** Data shown follows **
-- ==== Sys2Proof/Laws/Bits.lean ====
section
/-!
SUPPORT. The laws of the bit-level helpers: raw integers and the bits that spell them, field widths,
the write primitives, and the byte image of the write stream.
-/

namespace Sys2Proof.Machine

@[simp] theorem intBits_length (v n : Nat) : (intBits v n).length = n := by
  induction n generalizing v with
  | zero => rfl
  | succ n ih => simp [intBits, ih]

/-- Bit `k` of a raw integer field is bit `k` of the number. -/
theorem intBits_getElem? (v n k : Nat) :
    (intBits v n)[k]? = if k < n then some (v.testBit k) else none := by
  induction n generalizing v k with
  | zero => simp [intBits]
  | succ n ih =>
    cases k with
    | zero => simp [intBits]
    | succ k => simp [intBits, ih, Nat.testBit_succ]

theorem intBits_eq_map (v n : Nat) : intBits v n = (List.range n).map v.testBit := by
  refine List.ext_getElem? fun k => ?_
  rw [intBits_getElem?, List.getElem?_map]
  by_cases hk : k < n
  · simp [hk]
  · simp [hk]

theorem natOfBits_intBits (v n : Nat) : natOfBits (intBits v n) = v % 2 ^ n := by
  induction n generalizing v with
  | zero => simp [intBits, natOfBits, Nat.mod_one]
  | succ n ih =>
    rw [intBits, natOfBits, ih, Nat.pow_succ', Nat.mod_mul, Nat.testBit_zero]
    rcases Nat.mod_two_eq_zero_or_one v with h | h <;> simp [h]

theorem natOfBits_lt (bs : List Bool) : natOfBits bs < 2 ^ bs.length := by
  induction bs with
  | nil => simp [natOfBits]
  | cons b bs ih =>
    have : b.toNat ≤ 1 := Bool.toNat_le b
    simp only [natOfBits, List.length_cons, Nat.pow_succ]; omega

theorem intBits_natOfBits (bs : List Bool) : intBits (natOfBits bs) bs.length = bs := by
  induction bs with
  | nil => rfl
  | cons b bs ih =>
    have h : (b.toNat + 2 * natOfBits bs) / 2 = natOfBits bs := by
      have : b.toNat ≤ 1 := Bool.toNat_le b
      omega
    simp only [natOfBits, List.length_cons, intBits, h, ih]
    cases b <;> simp [Nat.testBit_zero]

/-- Bit `k` of the number a run of bits spells. -/
theorem natOfBits_testBit (bs : List Bool) (k : Nat) : (natOfBits bs).testBit k = bs.getD k false := by
  have h := congrArg (fun l => l[k]?) (intBits_natOfBits bs)
  simp only [intBits_getElem?] at h
  rw [List.getD_eq_getElem?_getD, ← h]
  by_cases hk : k < bs.length
  · simp [hk]
  · have h2 : natOfBits bs < 2 ^ k :=
      lt_of_lt_of_le (natOfBits_lt bs) (Nat.pow_le_pow_right (by decide) (by omega))
    simp [hk, Nat.testBit_lt_two_pow h2]

/-- `bitsFor(k)` bits hold every value in `[0, k)`. -/
theorem le_two_pow_bitsFor (k : Nat) : k ≤ 2 ^ bitsFor k := by
  unfold bitsFor
  split
  · simpa
  · have := @Nat.lt_log2_self (k - 1)
    omega

@[simp] theorem seqBits_length (seq : Word) (len n : Nat) : (seqBits seq len n).length = n := by
  simp [seqBits]

/-! ### The write primitives -/

/-- `wsPutAll` is `WsPut` of each bit in turn, on every stream within its capacity. -/
theorem wsPutAll_eq_foldlM (cap : Nat) (ws bits : List Bool) (h : ws.length ≤ cap) :
    wsPutAll cap ws bits = bits.foldlM (wsPut cap) ws := by
  induction bits generalizing ws with
  | nil => simp [wsPutAll, h]; rfl
  | cons b bits ih =>
    rw [List.foldlM_cons]
    by_cases hc : ws.length = cap
    · simp only [wsPut, hc, if_true, wsPutAll, List.length_cons, bind, Except.bind]
      rw [if_neg (by omega)]
    · have h' : (ws ++ [b]).length ≤ cap := by simp; omega
      simp only [wsPut, hc, if_false, bind, Except.bind]
      rw [← ih _ h']
      simp [wsPutAll, Nat.add_assoc, Nat.add_comm 1]

/-- `wsPutInt` is `wsPutAll` of the field's bits. -/
theorem wsPutInt_eq (cap : Nat) (ws : List Bool) (v n : Nat) :
    wsPutInt cap ws v n = wsPutAll cap ws (intBits v n) := by
  simp [wsPutInt, wsPutAll]

/-- What `wsPutAll` answers. -/
theorem wsPutAll_ok {cap : Nat} {ws bits ws' : List Bool} :
    wsPutAll cap ws bits = .ok ws' ↔ ws.length + bits.length ≤ cap ∧ ws' = ws ++ bits := by
  unfold wsPutAll
  split <;> simp_all [eq_comm]

theorem wsPutAll_error {cap : Nat} {ws bits : List Bool} {e : ErrCode} :
    wsPutAll cap ws bits = .error e ↔ cap < ws.length + bits.length ∧ e = .capacityExceeded := by
  unfold wsPutAll
  split <;> simp_all [eq_comm]

/-! ### The byte image -/

@[simp] theorem toByteArray_length (ws : List Bool) : (toByteArray ws).length = (ws.length + 7) / 8 := by
  simp [toByteArray]

theorem toByteArray_getD (ws : List Bool) {j : Nat} (h : j < (ws.length + 7) / 8) :
    (toByteArray ws).getD j 0 = wsByte ws j := by
  simp [toByteArray, h]

/-- Bit `i` of byte `j` is stream bit `8j + i`, and 0 where the stream has none. -/
theorem wsByte_getLsbD (ws : List Bool) (j : Nat) {i : Nat} (h : i < 8) :
    (wsByte ws j).getLsbD i = ws.getD (8 * j + i) false := by
  unfold wsByte
  rw [BitVec.getLsbD_ofNat, natOfBits_testBit]
  simp [h, List.getD_eq_getElem?_getD, List.getElem?_drop]

end Sys2Proof.Machine
end

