-- ==== Sys2Proof/Laws/Step.lean ====
section
/-!
SUPPORT. Everything a step can do, said once: every invariant is a case analysis on `step_cases`.
-/

namespace Sys2Proof.Machine

/-- A step that answers a next state is one of these: the engine executes the pending word, a move
allowed while BUSY = 1, a move made while BUSY = 0, or nothing at the end of a run. -/
theorem step_cases {s t : State} (h : step s = .next t) :
    (∃ w ms, s.pending = some w ∧ (s.moves = [] ∧ ms = [] ∨ s.moves = .wait :: ms) ∧
        engineStep w { s with moves := ms } = .next t) ∨
      (∃ w m ms, s.pending = some w ∧ s.moves = m :: ms ∧ busyMove { s with moves := ms } m = .next t) ∨
      (∃ m ms, s.pending = none ∧ s.moves = m :: ms ∧ t = idleMove { s with moves := ms } m) ∨
      (s.pending = none ∧ s.moves = [] ∧ t = s) := by
  unfold step at h
  split at h
  · next w hp hm =>
    have hs : ({ s with moves := [] } : State) = s := by rw [← hm]
    exact .inl ⟨w, [], hp, .inl ⟨hm, rfl⟩, by rw [hs]; exact h⟩
  · next w ms hp hm => exact .inl ⟨w, ms, hp, .inr hm, h⟩
  · next w m ms _ hp hm => exact .inr (.inl ⟨w, m, ms, hp, hm, h⟩)
  · next hp hm => exact .inr (.inr (.inr ⟨hp, hm, by simpa [eq_comm] using h⟩))
  · next m ms hp hm => exact .inr (.inr (.inl ⟨m, ms, hp, hm, by simpa [eq_comm] using h⟩))

/-- What the engine's step is. -/
theorem engineStep_cases (w : Word) (s : State) :
    (∃ i, decode w = .ok i ∧ engineStep w s = exec i s) ∨
      ((∃ e, decode w = .error e) ∧ engineStep w s = .next (s.raise .illegalCommand)) := by
  unfold engineStep
  split
  · next e he => exact .inr ⟨⟨e, he⟩, rfl⟩
  · next i hi => exact .inl ⟨i, hi, rfl⟩

/-- The moves allowed while BUSY = 1. -/
theorem busyMove_cases {s t : State} {m : Move} (h : busyMove s m = .next t) :
    (∃ k, m = .readReg k ∧ Reg.atWord k = .status ∧ t = s.answer (.word s.statusWord)) ∨
      (m = .reset ∧ t = s.assertReset) := by
  unfold busyMove at h
  split at h
  · next k =>
    split at h
    · next hk => exact .inl ⟨k, rfl, hk, by simpa [eq_comm] using h⟩
    · cases h
  · exact .inr ⟨rfl, by simpa [eq_comm] using h⟩
  all_goals cases h

end Sys2Proof.Machine
end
** End of Data shown **
__Exercise objective__: Copy out precisely the lines from the line with "bits hold every" to the line with "rw [if_neg (by omega)]" in the material above, including those two lines and omitting all the rest.

__Response to this exercise__:
/-- `bitsFor(k)` bits hold every value in `[0, k)`. -/
theorem le_two_pow_bitsFor (k : Nat) : k ≤ 2 ^ bitsFor k := by
  unfold bitsFor
  split
  · simpa
  · have := @Nat.lt_log2_self (k - 1)
    omega

@[simp] theorem seqBits_length (seq : Word) (len n : Nat) : (seqBits seq len n).length = n := by
  simp [seqBits]

/-! ### The write primitives -/

/-- `wsPutAll` is `WsPut` of each bit in turn, on every stream within its capacity. -/
theorem wsPutAll_eq_foldlM (cap : Nat) (ws bits : List Bool) (h : ws.length ≤ cap) :
    wsPutAll cap ws bits = bits.foldlM (wsPut cap) ws := by
  induction bits generalizing ws with
  | nil => simp [wsPutAll, h]; rfl
  | cons b bits ih =>
    rw [List.foldlM_cons]
    by_cases hc : ws.length = cap
    · simp only [wsPut, hc, if_true, wsPutAll, List.length_cons, bind, Except.bind]
      rw [if_neg (by omega)]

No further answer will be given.